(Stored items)

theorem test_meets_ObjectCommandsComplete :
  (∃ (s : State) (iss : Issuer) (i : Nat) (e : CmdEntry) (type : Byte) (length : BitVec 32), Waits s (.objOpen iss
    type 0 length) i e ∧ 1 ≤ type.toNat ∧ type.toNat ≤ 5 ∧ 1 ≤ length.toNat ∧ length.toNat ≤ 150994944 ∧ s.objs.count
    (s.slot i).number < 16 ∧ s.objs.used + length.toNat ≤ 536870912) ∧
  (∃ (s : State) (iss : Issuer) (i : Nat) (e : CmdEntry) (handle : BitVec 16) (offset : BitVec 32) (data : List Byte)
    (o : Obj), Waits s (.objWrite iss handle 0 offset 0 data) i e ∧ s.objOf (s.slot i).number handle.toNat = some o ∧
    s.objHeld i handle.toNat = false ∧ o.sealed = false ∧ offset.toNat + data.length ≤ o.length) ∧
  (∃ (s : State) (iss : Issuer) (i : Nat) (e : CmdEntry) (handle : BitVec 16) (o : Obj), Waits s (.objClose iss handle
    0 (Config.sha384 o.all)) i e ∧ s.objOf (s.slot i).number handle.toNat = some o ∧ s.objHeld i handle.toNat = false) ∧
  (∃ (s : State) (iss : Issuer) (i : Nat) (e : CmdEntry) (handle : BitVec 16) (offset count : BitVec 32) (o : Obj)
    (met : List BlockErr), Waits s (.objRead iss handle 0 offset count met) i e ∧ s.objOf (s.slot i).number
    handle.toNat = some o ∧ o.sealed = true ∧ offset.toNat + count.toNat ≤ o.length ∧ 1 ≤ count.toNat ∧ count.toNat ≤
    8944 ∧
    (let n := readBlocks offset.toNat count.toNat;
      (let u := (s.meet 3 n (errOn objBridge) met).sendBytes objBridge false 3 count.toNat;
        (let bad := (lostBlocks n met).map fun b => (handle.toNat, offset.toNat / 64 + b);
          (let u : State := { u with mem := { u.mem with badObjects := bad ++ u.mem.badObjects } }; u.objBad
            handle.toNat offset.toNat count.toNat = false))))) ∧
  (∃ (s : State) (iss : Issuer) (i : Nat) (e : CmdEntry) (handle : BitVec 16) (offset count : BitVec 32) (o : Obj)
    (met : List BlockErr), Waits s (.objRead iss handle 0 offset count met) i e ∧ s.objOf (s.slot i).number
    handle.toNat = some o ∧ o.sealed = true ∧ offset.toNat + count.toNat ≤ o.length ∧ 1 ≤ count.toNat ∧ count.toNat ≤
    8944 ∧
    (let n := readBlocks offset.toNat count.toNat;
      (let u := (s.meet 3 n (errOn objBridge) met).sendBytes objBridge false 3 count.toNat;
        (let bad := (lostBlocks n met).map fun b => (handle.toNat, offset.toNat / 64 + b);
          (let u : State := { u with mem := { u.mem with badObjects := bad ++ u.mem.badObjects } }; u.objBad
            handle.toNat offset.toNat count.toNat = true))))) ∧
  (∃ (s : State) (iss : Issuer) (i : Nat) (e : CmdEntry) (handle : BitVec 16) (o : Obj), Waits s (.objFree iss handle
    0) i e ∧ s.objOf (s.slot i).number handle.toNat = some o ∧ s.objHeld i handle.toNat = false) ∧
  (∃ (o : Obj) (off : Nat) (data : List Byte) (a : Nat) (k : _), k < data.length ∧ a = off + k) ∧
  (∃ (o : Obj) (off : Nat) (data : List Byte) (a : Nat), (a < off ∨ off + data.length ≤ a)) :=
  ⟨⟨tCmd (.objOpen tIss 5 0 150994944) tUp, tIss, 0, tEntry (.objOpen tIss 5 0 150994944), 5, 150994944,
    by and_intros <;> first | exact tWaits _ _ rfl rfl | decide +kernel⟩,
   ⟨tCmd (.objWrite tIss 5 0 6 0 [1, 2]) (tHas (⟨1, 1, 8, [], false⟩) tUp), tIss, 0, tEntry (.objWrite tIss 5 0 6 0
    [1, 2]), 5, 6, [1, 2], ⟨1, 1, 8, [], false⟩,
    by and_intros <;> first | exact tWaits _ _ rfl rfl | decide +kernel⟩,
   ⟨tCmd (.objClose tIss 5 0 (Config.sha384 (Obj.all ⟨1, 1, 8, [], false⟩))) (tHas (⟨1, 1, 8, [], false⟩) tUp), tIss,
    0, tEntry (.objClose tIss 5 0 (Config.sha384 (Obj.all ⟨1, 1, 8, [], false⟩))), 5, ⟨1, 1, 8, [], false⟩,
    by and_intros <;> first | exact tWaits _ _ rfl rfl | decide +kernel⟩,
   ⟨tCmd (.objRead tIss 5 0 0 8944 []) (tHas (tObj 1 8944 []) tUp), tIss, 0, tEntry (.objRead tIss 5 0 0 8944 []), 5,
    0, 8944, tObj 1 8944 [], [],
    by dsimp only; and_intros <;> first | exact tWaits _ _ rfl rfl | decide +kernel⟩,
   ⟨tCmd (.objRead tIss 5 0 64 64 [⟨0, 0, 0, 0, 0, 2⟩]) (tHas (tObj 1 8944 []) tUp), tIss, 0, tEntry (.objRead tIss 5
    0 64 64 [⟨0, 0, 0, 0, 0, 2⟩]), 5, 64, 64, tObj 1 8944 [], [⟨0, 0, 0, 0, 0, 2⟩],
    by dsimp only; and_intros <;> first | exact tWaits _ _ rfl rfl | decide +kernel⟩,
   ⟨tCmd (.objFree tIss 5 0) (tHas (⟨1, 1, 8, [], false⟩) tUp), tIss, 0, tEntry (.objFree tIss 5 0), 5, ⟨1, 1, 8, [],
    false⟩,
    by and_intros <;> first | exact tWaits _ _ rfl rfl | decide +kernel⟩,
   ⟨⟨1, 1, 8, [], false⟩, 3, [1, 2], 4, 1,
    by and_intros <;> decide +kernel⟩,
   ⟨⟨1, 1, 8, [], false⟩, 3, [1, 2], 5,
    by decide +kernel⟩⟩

---

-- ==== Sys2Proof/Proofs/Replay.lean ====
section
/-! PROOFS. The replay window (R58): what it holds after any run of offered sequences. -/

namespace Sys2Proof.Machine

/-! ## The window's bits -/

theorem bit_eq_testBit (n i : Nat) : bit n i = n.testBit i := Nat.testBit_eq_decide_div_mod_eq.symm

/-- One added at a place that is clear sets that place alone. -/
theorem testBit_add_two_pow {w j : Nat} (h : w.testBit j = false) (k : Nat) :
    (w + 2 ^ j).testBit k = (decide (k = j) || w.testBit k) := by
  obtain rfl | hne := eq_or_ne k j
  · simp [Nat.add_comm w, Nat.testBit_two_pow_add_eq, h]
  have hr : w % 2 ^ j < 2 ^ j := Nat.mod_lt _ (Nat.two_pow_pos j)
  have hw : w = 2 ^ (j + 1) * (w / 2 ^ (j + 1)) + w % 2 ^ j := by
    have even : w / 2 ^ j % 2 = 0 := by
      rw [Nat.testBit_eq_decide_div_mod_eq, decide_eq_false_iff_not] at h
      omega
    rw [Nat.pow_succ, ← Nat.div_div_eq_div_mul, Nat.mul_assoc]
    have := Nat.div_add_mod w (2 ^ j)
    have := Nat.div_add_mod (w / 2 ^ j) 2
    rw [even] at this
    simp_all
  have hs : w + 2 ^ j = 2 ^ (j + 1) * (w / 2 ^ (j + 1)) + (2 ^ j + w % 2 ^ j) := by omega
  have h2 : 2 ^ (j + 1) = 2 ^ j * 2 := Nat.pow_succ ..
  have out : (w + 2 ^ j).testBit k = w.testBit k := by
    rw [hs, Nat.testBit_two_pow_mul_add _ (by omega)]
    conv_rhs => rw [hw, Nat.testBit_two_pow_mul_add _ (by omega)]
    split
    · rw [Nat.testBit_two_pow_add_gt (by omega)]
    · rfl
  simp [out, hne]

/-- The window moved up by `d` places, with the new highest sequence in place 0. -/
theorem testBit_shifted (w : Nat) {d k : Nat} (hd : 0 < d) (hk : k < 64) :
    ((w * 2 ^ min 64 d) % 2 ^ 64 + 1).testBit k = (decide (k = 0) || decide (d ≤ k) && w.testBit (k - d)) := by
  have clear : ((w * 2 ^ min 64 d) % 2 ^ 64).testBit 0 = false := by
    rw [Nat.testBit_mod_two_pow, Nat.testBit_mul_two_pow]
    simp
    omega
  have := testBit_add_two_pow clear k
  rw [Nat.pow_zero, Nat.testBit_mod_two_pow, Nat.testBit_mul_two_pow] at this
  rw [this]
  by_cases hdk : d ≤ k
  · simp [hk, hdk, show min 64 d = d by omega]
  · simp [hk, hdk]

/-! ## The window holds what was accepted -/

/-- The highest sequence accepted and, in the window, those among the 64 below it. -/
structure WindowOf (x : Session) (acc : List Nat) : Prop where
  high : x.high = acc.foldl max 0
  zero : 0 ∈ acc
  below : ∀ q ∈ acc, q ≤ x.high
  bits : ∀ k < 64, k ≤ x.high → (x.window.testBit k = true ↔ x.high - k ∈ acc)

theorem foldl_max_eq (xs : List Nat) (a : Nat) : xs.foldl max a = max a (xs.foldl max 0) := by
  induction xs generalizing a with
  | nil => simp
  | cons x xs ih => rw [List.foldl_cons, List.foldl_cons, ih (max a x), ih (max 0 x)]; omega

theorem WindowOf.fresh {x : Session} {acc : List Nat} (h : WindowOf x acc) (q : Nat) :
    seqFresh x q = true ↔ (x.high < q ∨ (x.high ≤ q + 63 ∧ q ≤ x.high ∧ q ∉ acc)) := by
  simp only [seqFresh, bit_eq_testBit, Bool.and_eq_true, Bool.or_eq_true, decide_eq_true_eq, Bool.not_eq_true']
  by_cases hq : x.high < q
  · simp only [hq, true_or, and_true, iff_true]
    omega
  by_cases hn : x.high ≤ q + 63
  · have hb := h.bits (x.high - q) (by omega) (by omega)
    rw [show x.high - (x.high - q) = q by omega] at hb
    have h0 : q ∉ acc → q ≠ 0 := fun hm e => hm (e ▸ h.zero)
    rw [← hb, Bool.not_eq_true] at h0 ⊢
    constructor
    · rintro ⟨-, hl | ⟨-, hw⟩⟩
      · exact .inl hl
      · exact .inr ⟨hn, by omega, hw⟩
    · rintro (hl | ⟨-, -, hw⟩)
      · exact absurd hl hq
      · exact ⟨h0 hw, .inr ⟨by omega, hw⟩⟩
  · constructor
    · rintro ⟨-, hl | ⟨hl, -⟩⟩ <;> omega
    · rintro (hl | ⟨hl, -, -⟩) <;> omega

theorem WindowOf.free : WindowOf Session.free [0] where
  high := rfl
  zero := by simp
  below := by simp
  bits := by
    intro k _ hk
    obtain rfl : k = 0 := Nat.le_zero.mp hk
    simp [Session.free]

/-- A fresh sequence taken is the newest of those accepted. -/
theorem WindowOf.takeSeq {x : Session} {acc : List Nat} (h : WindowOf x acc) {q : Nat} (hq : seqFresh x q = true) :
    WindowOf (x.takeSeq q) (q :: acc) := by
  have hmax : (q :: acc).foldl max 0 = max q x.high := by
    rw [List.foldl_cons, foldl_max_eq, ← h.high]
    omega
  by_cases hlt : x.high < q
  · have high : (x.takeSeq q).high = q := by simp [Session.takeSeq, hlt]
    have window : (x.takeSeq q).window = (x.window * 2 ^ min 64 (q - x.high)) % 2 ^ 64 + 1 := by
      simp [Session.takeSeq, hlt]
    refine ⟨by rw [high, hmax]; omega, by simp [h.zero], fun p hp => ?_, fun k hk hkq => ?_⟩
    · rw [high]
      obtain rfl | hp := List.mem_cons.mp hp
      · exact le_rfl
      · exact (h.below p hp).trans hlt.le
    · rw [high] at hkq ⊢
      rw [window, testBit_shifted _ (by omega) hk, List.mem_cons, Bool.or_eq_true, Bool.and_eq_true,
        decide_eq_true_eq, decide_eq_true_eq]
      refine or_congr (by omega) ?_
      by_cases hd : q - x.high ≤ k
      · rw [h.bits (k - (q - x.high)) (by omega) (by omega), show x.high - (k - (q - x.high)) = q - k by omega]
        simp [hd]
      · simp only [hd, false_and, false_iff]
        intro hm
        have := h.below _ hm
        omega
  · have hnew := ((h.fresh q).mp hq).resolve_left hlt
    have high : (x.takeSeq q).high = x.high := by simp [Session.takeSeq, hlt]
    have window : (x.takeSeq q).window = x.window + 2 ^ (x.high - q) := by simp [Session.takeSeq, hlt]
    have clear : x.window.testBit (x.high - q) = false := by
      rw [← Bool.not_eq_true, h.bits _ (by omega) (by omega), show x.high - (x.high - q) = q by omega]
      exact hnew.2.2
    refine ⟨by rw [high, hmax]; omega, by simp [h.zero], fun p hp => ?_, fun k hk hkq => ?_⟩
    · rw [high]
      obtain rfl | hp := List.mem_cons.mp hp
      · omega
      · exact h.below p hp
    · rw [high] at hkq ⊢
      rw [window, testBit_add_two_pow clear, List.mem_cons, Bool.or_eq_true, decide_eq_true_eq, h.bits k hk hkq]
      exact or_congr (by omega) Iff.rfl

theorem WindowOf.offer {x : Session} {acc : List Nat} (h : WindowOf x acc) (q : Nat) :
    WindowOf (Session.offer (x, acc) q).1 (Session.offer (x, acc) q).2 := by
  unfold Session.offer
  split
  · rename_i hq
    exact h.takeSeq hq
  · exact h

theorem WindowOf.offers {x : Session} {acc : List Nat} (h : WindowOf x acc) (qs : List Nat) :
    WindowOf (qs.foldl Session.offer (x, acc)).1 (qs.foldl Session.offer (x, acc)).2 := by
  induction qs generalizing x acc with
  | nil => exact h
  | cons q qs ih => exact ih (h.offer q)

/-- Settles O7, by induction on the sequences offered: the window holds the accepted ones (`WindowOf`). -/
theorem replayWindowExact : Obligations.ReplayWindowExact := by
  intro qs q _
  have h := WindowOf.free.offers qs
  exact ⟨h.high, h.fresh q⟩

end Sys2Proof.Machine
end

> PROBLEM: Among the lines above, return each one holding the string "holds".

> ANSWER SPACE:
/-! PROOFS. The replay window (R58): what it holds after any run of offered sequences. -/
/-! ## The window holds what was accepted -/
/-- Settles O7, by induction on the sequences offered: the window holds the accepted ones (`WindowOf`). -/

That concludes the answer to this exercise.